In this summer, I will participate in Google Summer of Code (GSoC for short), a program offers student developers stipends to write code for various open source projects. My proposal for GSoC, Adding fused types to Cython files, which aims to enhance the popular machine learning library scikit-learn has been accepted and will be supervised by two mentors from scikit-learn community: Jnothman and Mechcoder.

Below, I’ll briefly describe the work I’d like to achieve during GSoC.

Proposal Abstract

The current implementation of many algorithms in scikit-learn, such as Stochastic Gradient Descent, Coordinate Descent, etc. only allow input with np.float64 and np.int64 dtypes due to the adoption of Cython fused types may result in explosion of the generated C code. However, since scikit-learn has removed Cython files from the repo and re-generate them from every build, it provides a good chance to refactor some of the “.pyx” files by introducing Cython fused types. This will allow those algorithms to support np.float32 and np.int32 dtypes data, which is currently casted into np.float64 and np.int64 respectively, and therefore reduce the waste of memory space.

You can find the detailed version of my proposal here!

Example

Here, I’ll use an example to illustrate how Cython fused types can benefit the whole project.

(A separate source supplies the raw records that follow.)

/-- A DRAM channel. -/
structure Chan where
  state : ChanState := .off
  dimm0 : Dimm := {}
  dimm1 : Dimm := {}
  subA : SubChan := {}
  subB : SubChan := {}
  port : List PortReq := []
  ranks : Tab Rank := []
  cet : Tab (Option Cet) := []
  /-- Corrected words of bank b of bank group g of rank r, at 32 r + 4 g + b (R608). -/
  ceBank : Tab Nat := []
  /-- The slots whose DIMMs recover from a parity alert, in the order of their alerts (R553). -/
  alert : List Nat := []
  /-- Lines whose RD or WR was sent within PAR_WINDOW of the alert and reissued. -/
  reissued : List Entry := []
  /-- RD and WR commands sent lately: DIMM slot, time and access, newest first (R553). -/
  recent : List (Nat × Nat × Entry) := []
  /-- Slot positions whose DCK is stopped (R588, R593). -/
  dckOff : List Nat := []
  /-- `now` when the training pass began, and the settings that sweeps have found, by 8 × point + phase (R571, R578). -/
  trainAt : Nat := 0
  settings : Tab (List Nat) := []
  /-- Training waits between phases for a change of the frequency point (R574). -/
  trainHeld : Bool := false
  /-- The sequencer has retrained the channel once (R119). -/
  trainAgain : Bool := false
  /-- The masters' lines in the current regulation window (R667). -/
  counts : Tab Nat := []
  /-- The masters last passed at the crossbar in the two round robins of R669. -/
  turnMid : Nat := 0
  turnLow : Nat := 0
  excluded : Bool := false
  deriving DecidableEq, Repr

/-- DRAM and its channels. -/
structure Dram where
  /-- Bytes, keyed by slot × 256 + offset; an unlisted byte is 0. -/
  bytes : List Host.Cell := []
  marks : Tab LineMark := []
  chans : Tab Chan := []
  /-- SETAASA has been broadcast: the sideband buses use I3C SDR transfers (R560). -/
  i3c : Bool := false
  /-- The training sequence table of the image, as records of 16 bytes; none for the built-in one (R575, R576). -/
  training : Option (List (List Byte)) := none
  deriving DecidableEq, Repr

/-! ### Patrol scrub (16) -/

/-- A stand's scrub pass (R616 to R623). -/
structure Scrub where
  /-- Lines of the pass done, per channel. -/
  cursor : Tab Nat := []
  /-- `now` when the pass began. -/
  startAt : Nat := 0
  corrected : Nat := 0
  bad : Nat := 0
  /-- What the last pass found, how many minutes it took, and how many passes there have been. -/
  lastCorrected : Nat := 0
  lastBad : Nat := 0
  lastMinutes : Nat := 0
  passes : Nat := 0
  burst : Bool := false
  /-- 1: the pass has run past its target end; 2: the pass before it did (R623). -/
  late : Nat := 0
  deriving DecidableEq, Repr

/-! ### On-chip memory (17) -/

/-- What SRM keeps of a bank (R639 to R643, R655). -/
structure SramBank where
  owner : Nat := 0
  index : Nat := 0
  lock : Bool := false
  notest : Bool := false
  busy : Bool := false
  failed : Bool := false
  /-- The bank holds what a block with a layout of its own has left there (R642): a word not yet written since is open. -/
  foreign : Bool := false
  deriving DecidableEq, Repr

/-- A word of a bank: its data, or poison (R628). -/
structure SramWord where
  data : DWord := 0
  poison : Bool := false
  /-- Written since a block with a layout of its own left the bank. -/
  fixed : Bool := false
  deriving DecidableEq, Repr

/-- A remap entry: source bank and region, target bank and region (R660). -/
structure Remap where
  bank : Nat
  region : Nat
  toBank : Nat
  toRegion : Nat
  deriving DecidableEq, Repr

/-- The SRAM die (R637 to R664). -/
structure Sram where
  /-- Banks that differ from the allocation of R639. -/
  banks : Tab (Option SramBank) := []
  /-- Words that no block's structure holds, by 2^17 × bank + word. -/
  words : Tab SramWord := []
  remaps : List Remap := []
  /-- A window access that waits for the end of its bank's clearing (R642). -/
  winWait : Option SramOp := none
  /-- Groups that took over an owner of a retained group (R662). -/
  extra : BitVec 8 := 0
  /-- The background test's next bank and region, and `now` when its cycle began (R657). -/
  bistBank : Nat := 0
  bistRegion : Nat := 0
  bistAt : Nat := 0
  deriving DecidableEq, Repr

/-! ### Regulation (18) -/

/-- The memory regulator (R665 to R683). -/
structure Mreg where
  window : Nat := 8
  factor : Nat := 2
  budgets : Tab Nat := []
  /-- A committed table that the next window boundary applies: WINDOW, CHAN_FACTOR and the budgets (R676). -/
  next : Option (Nat × Nat × List Nat) := none
  /-- A commit has not yet been checked for admission (R678). -/
  provisional : Bool := false
  /-- D_ADMIT in MB/s, S in 1/65,536, and the values that the next window applies. -/
  dAdmit : Nat := 0
  scale : Nat := 65536
  nextScale : Nat := 65536
  counts : Tab Nat := []
  /-- Stage 7 has ended and the admission check has run (R678). -/
  checked : Bool := false
  err : Bool := false
  lastG : Nat := 0
  deriving DecidableEq, Repr

/-! ### The whole state -/

/-- The device. -/
structure State where
  /-- Commands waiting, first in first out. -/
  pending : List Instr := []
  /-- The model's clock in nanoseconds, advanced by a step on an empty queue. -/
  now : Nat := 0
  /-- How many free values have been drawn. -/
  fresh : Nat := 0
  /-- What the device has emitted, newest first. -/
  out : List Emit := []
  /-- Every register that is stored as a register, keyed by address; unlisted ones read as their reset value. -/
  regs : Tab Word := []
  logic : Logic := {}
  intake : Intake := {}
  boot : Boot := {}
  log : EventLog := {}
  mgmt : Mgmt := {}
  ports : Ports := {}
  time : TimeBase := {}
  kct : Kct := {}
  pwr : Pwr := {}
  thermal : Thermal := {}
  egr : Egress := {}
  cry : Crypto := {}
  pipe : Pipe := {}
  coh : Coh := {}
  tier : Tier := {}
  cmp : Cmp := {}
  dram : Dram := {}
  mreg : Mreg := {}
  /-- Scrub passes by stand. -/
  scrubs : Tab Scrub := []
  sram : Sram := {}
  deriving DecidableEq, Repr

/-- The machine right after a VSTBY cycle: nothing powered, every register at its reset value, no command waiting. -/
def State.reset : State := {}

end Sys2Proof.Machine
end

mean_variance function in scikit-learn, like some algorithms I mentioned in my proposal abstract above, will explicitly cast np.float32 data into np.float64 before this pull request, which yields waste of memory. However, after we introduce Cython fused types into this function’s implementation, it can now accept np.float32 data directly.

Results of this enhancement can be visualized via memory profiling figures showed below:

  • Memory usage before using fused types

  • Memory usage after using fused types

As one can see, memory usage surrounded by the bracket drastically decrease.

Summary

I believe that scikit-learn’s memory efficiency can be hugely improved after I add fused types into existing Cython files in the project.

On the other hand, great thanks to scikit-learn community for giving me this golden opportunity to work on an open source projects I use every day.

Really Looking forward to this productive summer!